Comments offered by the participants at the workshop centered around a related set of themes: How can you tell when coordination will work? How do we know when coordination is what Congress intended when it delegated lawmaking power to the agency? What is the appropriate level of centralized control? In some instances Congress actually intends to create multiple agencies and grant them overlapping delegations. Professor Freeman noted that much of the concurrent jurisdiction and regulatory overlap is, however, not the result of intentional choice by lawmakers, but rather due to the slow and ad hoc build-up of agencies and their responsibilities over time. This paper is intended to be the start of a new conversation regarding coordination between federal agencies. Other participants focused on the fact that the paper is heavily concerned with the inside baseball of regulation rather than the potential political impact of more versus less coordination. Having an efficient bureaucracy is not the end-goal of our regulatory apparatus. Rather, we want our regulators to implement statutory schemes fairly and accurately while taking account of changed circumstances. Professor Freeman noted that she and Professor Rossi strongly support agency coordination, because in some cases regulatory complexity is preventing the public from getting the benefit of programs that Congress has created.

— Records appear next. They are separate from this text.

/-- 01 R19: the six offsets of the place of `core` seen from `here`. -/
def placeOffset (here core : Nat) : BitVec 16 :=
  let f (w : Nat) (a b : Nat) : Nat := (((a : Int) - (b : Int)) % (2 ^ w : Nat)).toNat
  let d (c : Nat) := coreDie c
  let cl (c : Nat) := coreCluster c % 16
  BitVec.ofNat 16
    (f 2 (d core / 2) (d here / 2) * 8192 + f 2 (d core % 2) (d here % 2) * 2048
      + f 3 (cl core / 4) (cl here / 4) * 256 + f 3 (cl core % 4) (cl here % 4) * 32
      + f 2 (coreKy core) (coreKy here) * 8 + f 3 (coreKx core) (coreKx here))

/-! ## Fault records (19 R329) -/

/-- Word 0 of a record: the layout of 07 R145. -/
def recordWord (place : BitVec 14) (block kind words code : Nat) : W64 :=
  BitVec.ofNat 64 (place.toNat * 2 ^ 32 + block % 32 * 2 ^ 20 + kind % 16 * 2 ^ 16 + words % 256 * 256 + code % 256)

/-- 19 R329: a record of a partition is pushed whole, or waits while its queue lacks room. -/
def State.postFault (vd : Nat) (ws : List W64) (s : State) : State :=
  s.mapVd vd (fun v =>
    if v.heldFaults = [] ∧ v.faultQ.length + ws.length ≤ 256 then { v with faultQ := v.faultQ ++ ws }
    else { v with heldFaults := v.heldFaults ++ [ws] })

/-- 19 R329: a package record. -/
def State.postPackageFault (ws : List W64) (s : State) : State := { s with pkgFaults := s.pkgFaults ++ ws }

/-! ## The strand's masks and causes -/

/-- 01 R31. -/
def Cause.code : Cause → Nat
  | .none => 0x00 | .illegal => 0x01 | .privileged => 0x02 | .misaligned => 0x03 | .translation => 0x04
  | .permission => 0x05 | .poison => 0x06 | .decode => 0x07 | .stallcount => 0x08 | .maskstack => 0x09
  | .barrierTimeout => 0x0A | .matrixOverflow => 0x0B | .matrixWindow => 0x0C | .protectMismatch => 0x0D
  | .channel => 0x0E | .gang => 0x0F | .software => 0x10 | .breakpoint => 0x11 | .bed => 0x12 | .batch => 0x13
  | .format => 0x14 | .abandoned => 0x15

/-- LANES (01 R29, 02 R48). -/
def Strand.lanes (t : Strand) : Nat := if t.prot then 16 else 32

/-- 2^LANES - 1: the visible lanes. -/
def Strand.visible (t : Strand) : W32 := if t.prot then 0x0000FFFF#32 else 0xFFFFFFFF#32

/-- The active mask m0. -/
def Strand.m0 (t : Strand) : W32 := t.m[0]?.getD 0

/-- 02 R54: the mask a vector instruction runs under: m0, or m0 AND TLANES for the first instruction after `tret`. -/
def State.active (s : State) : W32 :=
  match s.me.tretMask with
  | some k => s.me.m0 &&& k
  | none => s.me.m0

/-- A trap that no lane completes (02 R52). -/
def State.trapAll (s : State) (c : Cause) (tval taddr : W64) : Trap :=
  { cause := c, tval := tval, lanes := s.me.visible, taddr := taddr }

/-! ## Wake events (03 R75) -/

/-- 03 R75: a wake event ends a sleep and is consumed by it; else it sets the wake flag. -/
def Strand.woken (t : Strand) : Strand :=
  if t.wait = .sleeping then { t with wait := .none, reason := 0 } else { t with wake := true }

def State.wakeStrands (p : Strand → Bool) (s : State) : State := s.mapStrands p Strand.woken

/-! ## Block completion (03 R70) -/

def Strand.over (t : Strand) : Bool := decide (t.run = .exited ∨ t.run = .halted)

/-- Whether every strand has ended, every engine operation has completed and every vstnt has been performed. -/
def State.blockDone (s : State) (b : Nat) : Bool :=
  (s.strandsOf b).all Strand.over
    && s.copies.all (fun c => c.block != b || c.finished || c.stream)
    && s.mxops.all (fun m => m.block != b || m.done)
    && s.sows.all (fun o => o.block != b || decide (o.phase = .ended))
    && (s.strandsOf b).all (fun t => (s.core :: s.cores).all (fun c => c.nt.all (fun e => e.strand != t.id)))

/-- Makes BLOCK_COMPLETE due once the last strand has ended (12 R222) and once the block is done. -/
def State.checkBlock (b : Nat) (s : State) : State :=
  if (s.strandsOf b).all Strand.over then s.dueOnce 0 (.blockComplete b) else s

/-! ## Taking a trap, halting, returning (02 R53 to R56) -/

/-- 02 R53 step 1: the fixed-latency results of the strand are written before it goes on; its next word issues in a later ac (02
R39, 03 R57). -/
def State.settle (s : State) : State :=
  s.mapMe (fun t => { t with readyAt := t.pending.foldl (fun m p => Nat.max m p.ready) (Nat.max t.readyAt (s.now + acTicks)), pending := [] })
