-- ==== Sys2Proof/Machine/Float.lean ====
section
/-!
DEFINITION. Sys2Proof/Machine/Float.lean: exact values, rounding once, FP32 and the narrow formats (04 R79, R83, R87 to R95).

A finite value is (-1)^neg x mag x 2^exp with an exact integer mag.  Every result is computed exactly, or to many more bits than
the target holds with a sticky mark, and rounded once.
-/

namespace Sys2Proof.Machine

/-- A floating value (00 R9: exact real numbers). -/
inductive FVal where
  | nan
  | inf (neg : Bool)
  | fin (neg : Bool) (mag : Nat) (exp : Int)
  deriving DecidableEq, Repr

/-- How a value is rounded: in a mode, or stochastically with the 24 bits r of 04 R94. -/
inductive Rounding where
  | mode (m : Rnd)
  | sr (r : Nat)
  deriving DecidableEq, Repr

/-- Whether (-1)^neg x (sig + rem / 2^shift) rounds away from zero; `sticky` says that the value is a little above. -/
def Rounding.up (r : Rounding) (neg : Bool) (sig rem shift : Nat) (sticky : Bool) : Bool :=
  let inexact := decide (rem ≠ 0) || sticky
  match r with
  | .mode .rne => decide (2 ^ shift < 2 * rem) || (decide (2 ^ shift = 2 * rem) && (sticky || decide (sig % 2 = 1)))
  | .mode .rz => false
  | .mode .rdn => inexact && neg
  | .mode .rup => inexact && !neg
  | .sr k =>
    if rem = 0 then false
    else if neg then !decide (k < (2 ^ shift - rem) * 2 ^ 24 / 2 ^ shift)
    else decide (k < rem * 2 ^ 24 / 2 ^ shift)

/-- mag x 2^exp as a multiple of 2^q, rounded once.  A value far below 2^q keeps only that it is not zero. -/
def roundMultiple (r : Rounding) (neg : Bool) (mag : Nat) (exp : Int) (sticky : Bool) (q : Int) : Nat :=
  if q ≤ exp then mag * 2 ^ (exp - q).toNat
  else if mag = 0 then 0
  else if (Nat.log2 mag : Int) + exp < q - 40 then (if r.up neg 0 1 40 sticky then 1 else 0)
  else
    let shift := (q - exp).toNat
    let sig := mag / 2 ^ shift
    if r.up neg sig (mag % 2 ^ shift) shift sticky then sig + 1 else sig

/-- The code, without sign, of a value in a format with p bits of significand and least normal exponent emin: the multiples
of 2^(emin - p + 1) below 2^emin, then 2^(p-1) codes for each binade.  It may pass the format's last code.  In a narrow format with
M = 0 (p = 1) an RNE tie between two normal codes has no even significand; 04 R95 gives no rule for it, and the larger magnitude is taken
(log entry 44). -/
def roundCode (p : Nat) (emin : Int) (r : Rounding) (neg : Bool) (mag : Nat) (exp : Int) (sticky : Bool) : Nat :=
  if mag = 0 then 0
  else
    let qmin := emin - ((p : Int) - 1)
    let e := (Nat.log2 mag : Int) + exp
    if emin + 4096 < e then (4096 + 1) * 2 ^ (p - 1)
    else
      let q := if e - ((p : Int) - 1) < qmin then qmin else e - ((p : Int) - 1)
      (q - qmin).toNat * 2 ^ (p - 1) + roundMultiple r neg mag exp sticky q

/-- An IEEE format: significand bits, exponent bits (bias 2^(eb-1) - 1), canonical NaN. -/
structure Ieee where
  p   : Nat
  eb  : Nat
  nan : Nat
  deriving DecidableEq, Repr

def fp32 : Ieee := { p := 24, eb := 8, nan := 0x7FC00000 }
def bf16 : Ieee := { p := 8, eb := 8, nan := 0x7FC0 }
def fp16 : Ieee := { p := 11, eb := 5, nan := 0x7E00 }

def Ieee.emin (f : Ieee) : Int := 2 - (2 ^ (f.eb - 1) : Nat)
def Ieee.infCode (f : Ieee) : Nat := (2 ^ f.eb - 1) * 2 ^ (f.p - 1)
def Ieee.signBit (f : Ieee) : Nat := 2 ^ (f.p - 1 + f.eb)

/-- The value of a code. -/
def Ieee.decode (f : Ieee) (x : Nat) : FVal :=
  let frac := x % 2 ^ (f.p - 1)
  let ef := x / 2 ^ (f.p - 1) % 2 ^ f.eb
  let neg := decide (x / f.signBit % 2 = 1)
  if ef = 2 ^ f.eb - 1 then (if frac = 0 then .inf neg else .nan)
  else if ef = 0 then .fin neg frac (f.emin - ((f.p : Int) - 1))
  else .fin neg (2 ^ (f.p - 1) + frac) (f.emin - ((f.p : Int) - 1) + ((ef : Int) - 1))
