/-- `vinsl` reads vd's old value as a source: only the one lane changes; the other lanes of a channel's entry are zero. -/
def execVinsl (d : BitVec 7) (l : BitVec 5) (s1 : BitVec 6) (m : BitVec 2) (s : State) : Out :=
  issue (vecScalarForm (assemble 0x79000000 [(d.toNat, 15), (l.toNat, 8), (s1.toNat, 2), (m.toNat, 0)]) (if isChan d then [] else [d]) [d] [s1] []
      4 (modeOk m) (decide (l.toNat < 16))) (fun s =>
    if isChan d then
      let lane := s.active &&& (1#32 <<< l.toNat)
      s.compare lane (.done (s.setV d lane (Vec.splat (s.half s1 m))))
    else if bit s.active l.toNat then
      .done (s.setV d 0xFFFFFFFF#32 (Vec.tab (fun L => if L = l.toNat then s.half s1 m else Vec.lane (s.vreg d) L)))
    else .done s) s

/-! ## Reductions (R87, R88) -/

/-- One level of the tree: neighbours combine, an absent one gives the other. -/
def pairUp {α : Type} (op : α → α → α) : List (Option α) → List (Option α)
  | x :: y :: r => (match x, y with
      | some a, some b => some (op a b)
      | some a, none => some a
      | none, y => y) :: pairUp op r
  | l => l

/-- The fixed tree over lanes base .. base + g - 1; inactive lanes are absent. -/
def reduceTree {α : Type} (op : α → α → α) : Nat → List (Option α) → Option α
  | 0, l => (l.head?).join
  | n + 1, l => reduceTree op n (pairUp op l)

/-- Reduce(op, g, base) of R87. -/
def State.reduce {α : Type} (s : State) (v : Vec) (f : W32 → α) (op : α → α → α) (g base : Nat) : Option α :=
  reduceTree op 5 ((List.range g).map (fun k =>
    if bit s.active (base + k) then some (f (Vec.lane v (base + k))) else none))

def redForm (word : W32) (a : BitVec 7) (d : BitVec 6) : Form := vecScalarForm word [a] [] [] [d] 8

/-- A reduction of all lanes to a scalar. -/
def redOp {α : Type} (word : W32) (d : BitVec 6) (a : BitVec 7) (f : W32 → α) (op : State → α → α → α) (out : α → W64)
    (s : State) : Out :=
  lanesToScalar (redForm word a d) d (fun s => s.active) (fun s =>
    ((s.reduce (s.vreg a) f (op s) s.me.lanes 0).map out).getD 0) s

def execVradd (d : BitVec 6) (a : BitVec 7) (s : State) : Out :=
  redOp (assemble 0x7C000000 [(d.toNat, 15), (a.toNat, 8)]) d a BitVec.toInt (fun _ x y => x + y) (BitVec.ofInt 64) s

def execVrmax (d : BitVec 6) (a : BitVec 7) (s : State) : Out :=
  redOp (assemble 0x7C400000 [(d.toNat, 15), (a.toNat, 8)]) d a id (fun _ => opMax 32) (fun x => x.signExtend 64) s

def execVrmin (d : BitVec 6) (a : BitVec 7) (s : State) : Out :=
  redOp (assemble 0x7C800000 [(d.toNat, 15), (a.toNat, 8)]) d a id (fun _ => opMin 32) (fun x => x.signExtend 64) s

def execVrmaxn (d : BitVec 6) (a : BitVec 7) (s : State) : Out :=
  redOp (assemble 0x7CC00000 [(d.toNat, 15), (a.toNat, 8)]) d a id (fun _ => opMaxn 32) (fun x => x.setWidth 64) s

/-- R79: a result that is a NaN is the canonical NaN, also where one value alone is present. -/
def canonNan (x : W32) : W32 := if f32 x = .nan then 0x7FC00000#32 else x

/-- Each node rounds in CTRL.RM, whatever a `hint.mod` says. -/
def execVrfadd (d : BitVec 6) (a : BitVec 7) (s : State) : Out :=
  redOp (assemble 0x7D000000 [(d.toNat, 15), (a.toNat, 8)]) d a id (fun s => fAdd (Rnd.ofCode s.me.rm.toNat)) (fun x => (canonNan x).setWidth 64) s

Professors Freeman and Rossi made a deliberate choice to chart the available territory in great detail without becoming bogged down in some of the most difficult issues to resolve. The paper walks through a complicated landscape of MOUs, consultation provisions, joint rulemakings, joint action requirements, and interlocking and incorporated rules. Despite this detail, the paper does not attempt to develop general principles that tell us when regulatory complexity is preventing the public from getting the benefit intended by Congress or what coordination tools should be deployed in response. A paper can do only so much. Nonetheless, Professor Freeman explained that there are many instances of regulatory complexity where everyone can agree that there is a failure of coordination. (This of course raises the question of why the regulators haven’t voluntarily adopted one or more of the coordination mechanisms that the paper highlights.)
Technical though administrative law may be, the profits and public welfare at stake generate corresponding interest groups that are constantly in search of opportunities. When agencies coordinate there will be winners and there will be losers. It remains to be seen what kind of impact a greater emphasis on coordination will have.